→ What the exercise asks
The answer should be an exact copy of the lines from the line with "nulls := w 68" through the last line of the entries, and no other lines.

[Collected data entries]
/-- The registers of a strand in the order in which R115 lists them, a word for each, the control registers in number order (R325), and after them
what the address generator holds of its views (log 34). -/
def State.strandWords (s : State) (t : Team) (st : Strand) (at_ : Nat) : List Nat :=
  st.s.toList.map (·.toNat) ++
  [packBits st.p.toList, packBits st.spois.toList, st.pc, if st.mode == .timed then 1 else 0, st.nulls, st.nextIssue - at_, st.prior.code,
   st.loops.length] ++
  fillTo 20 (st.loops.flatMap LoopFrame.words) ++ st.lc.toList.map (·.toNat) ++
  st.masks.length :: fillTo 64 (st.masks.flatMap fun m => digits 64 8 m.toNat) ++
  digits 64 8 (undigits 8 (st.tokens.toList.map Token.code)) ++ st.tokenless ::
  fillTo 16 ((s.expandingOf st.team st.index).map fun c => c.xpcEntry.toNat) ++ (if st.auditMark then 1 else 0) ::
  savedControls.map (s.savedControl t st) ++ st.qv.toList.flatMap fun q => q.st.words

/-- A strand with those registers, stopped at `at_` (R118). -/
def Strand.ofWords (st : Strand) (w : Nat → Nat) (at_ : Nat) : Strand :=
  let word (n : Nat) : Word := BitVec.ofNat 64 (w n)
  { st with
    s := Vector.ofFn fun (i : Fin 64) => word i.val
    p := Vector.ofFn fun (i : Fin 8) => (w 64).testBit i.val
    spois := Vector.ofFn fun (i : Fin 64) => (w 65).testBit i.val
    pc := w 66
    mode := if w 67 = 1 then .timed else .paced
    nulls := w 68
    nextIssue := at_ + w 69
    prior := .ofCode (w 70)
    loops := (List.range (w 71 % 5)).map fun i => LoopFrame.ofWords fun j => w (72 + 5 * i + j)
    lc := Vector.ofFn fun (i : Fin 4) => BitVec.ofNat 32 (w (92 + i.val))
    masks := (List.range (w 96 % 9)).map fun i => BitVec.ofNat 512 (undigits 64 ((List.range 8).map fun j => w (97 + 8 * i + j)))
    tokens := Vector.ofFn fun (i : Fin 64) => Token.ofCode (bits (w (161 + i.val / 8)) (8 * (i.val % 8)) 8)
    tokenless := w 169
    auditMark := w 186 == 1
    auditn := word 189
    rpl := (List.range 16).map fun i => word (215 + i)
    qlossEvents := bits (w 232) 0 32
    qlossCycles := bits (w 232) 32 32
    arg := Vector.ofFn fun (i : Fin 8) => word (233 + i.val)
    numctl := word 241
    srkey := word 242
    srctr := word 243
    vwb := word 244
    acktol := word 245
    swpth := word 246
    cwgt := word 247
    mbxst := word 248
    qv := Vector.ofFn fun (i : Fin 4) =>
      { reg := word (249 + i.val), readAt := (st.qv.get i).readAt, st := .ofWords fun j => w (301 + 96 * i.val + j) }
    tcfg := Vector.ofFn fun (i : Fin 32) => word (253 + i.val)
    acfg := Vector.ofFn fun (i : Fin 16) => word (285 + i.val) }

/-- The words of a replay-list entry (R115, R116; log 34): its descriptor, with the poison bit of a scalar on top; then a value and nothing more, or
poison bits and a row's words. -/
def InFlight.entryWords (f : InFlight) (at_ : Nat) : List Nat :=
  let w := (f.word at_).toNat
  match f.what with
  | .sreg _ v p => [w + 2 ^ 63 * p.toNat, v.toNat]
  | .preg _ v => [w, v.toNat]
  | .row _ d _ p => w :: p.toNat :: digits 64 64 d.toNat
  | .load (.sreg _) _ _ _ g => match g with
    | some (d, p) => [w + 2 ^ 63 * (p.toNat % 2), d.toNat % 2 ^ 64]
    | none => [w, 0]
  | .load _ _ _ _ g => match g with
    | some (d, p) => w :: p.toNat :: digits 64 64 d.toNat
    | none => fillTo 66 [w]
  | .tap _ _ _ => fillTo 66 [w]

→ Solution for this problem
    nulls := w 68
    nextIssue := at_ + w 69
    prior := .ofCode (w 70)
    loops := (List.range (w 71 % 5)).map fun i => LoopFrame.ofWords fun j => w (72 + 5 * i + j)
    lc := Vector.ofFn fun (i : Fin 4) => BitVec.ofNat 32 (w (92 + i.val))
    masks := (List.range (w 96 % 9)).map fun i => BitVec.ofNat 512 (undigits 64 ((List.range 8).map fun j => w (97 + 8 * i + j)))
    tokens := Vector.ofFn fun (i : Fin 64) => Token.ofCode (bits (w (161 + i.val / 8)) (8 * (i.val % 8)) 8)
    tokenless := w 169
    auditMark := w 186 == 1
    auditn := word 189
    rpl := (List.range 16).map fun i => word (215 + i)
    qlossEvents := bits (w 232) 0 32
    qlossCycles := bits (w 232) 32 32
    arg := Vector.ofFn fun (i : Fin 8) => word (233 + i.val)
    numctl := word 241
    srkey := word 242
    srctr := word 243
    vwb := word 244
    acktol := word 245
    swpth := word 246
    cwgt := word 247
    mbxst := word 248
    qv := Vector.ofFn fun (i : Fin 4) =>
      { reg := word (249 + i.val), readAt := (st.qv.get i).readAt, st := .ofWords fun j => w (301 + 96 * i.val + j) }
    tcfg := Vector.ofFn fun (i : Fin 32) => word (253 + i.val)
    acfg := Vector.ofFn fun (i : Fin 16) => word (285 + i.val) }

/-- The words of a replay-list entry (R115, R116; log 34): its descriptor, with the poison bit of a scalar on top; then a value and nothing more, or
poison bits and a row's words. -/
def InFlight.entryWords (f : InFlight) (at_ : Nat) : List Nat :=
  let w := (f.word at_).toNat
  match f.what with
  | .sreg _ v p => [w + 2 ^ 63 * p.toNat, v.toNat]
  | .preg _ v => [w, v.toNat]
  | .row _ d _ p => w :: p.toNat :: digits 64 64 d.toNat
  | .load (.sreg _) _ _ _ g => match g with
    | some (d, p) => [w + 2 ^ 63 * (p.toNat % 2), d.toNat % 2 ^ 64]
    | none => [w, 0]
  | .load _ _ _ _ g => match g with
    | some (d, p) => w :: p.toNat :: digits 64 64 d.toNat
    | none => fillTo 66 [w]
  | .tap _ _ _ => fillTo 66 [w]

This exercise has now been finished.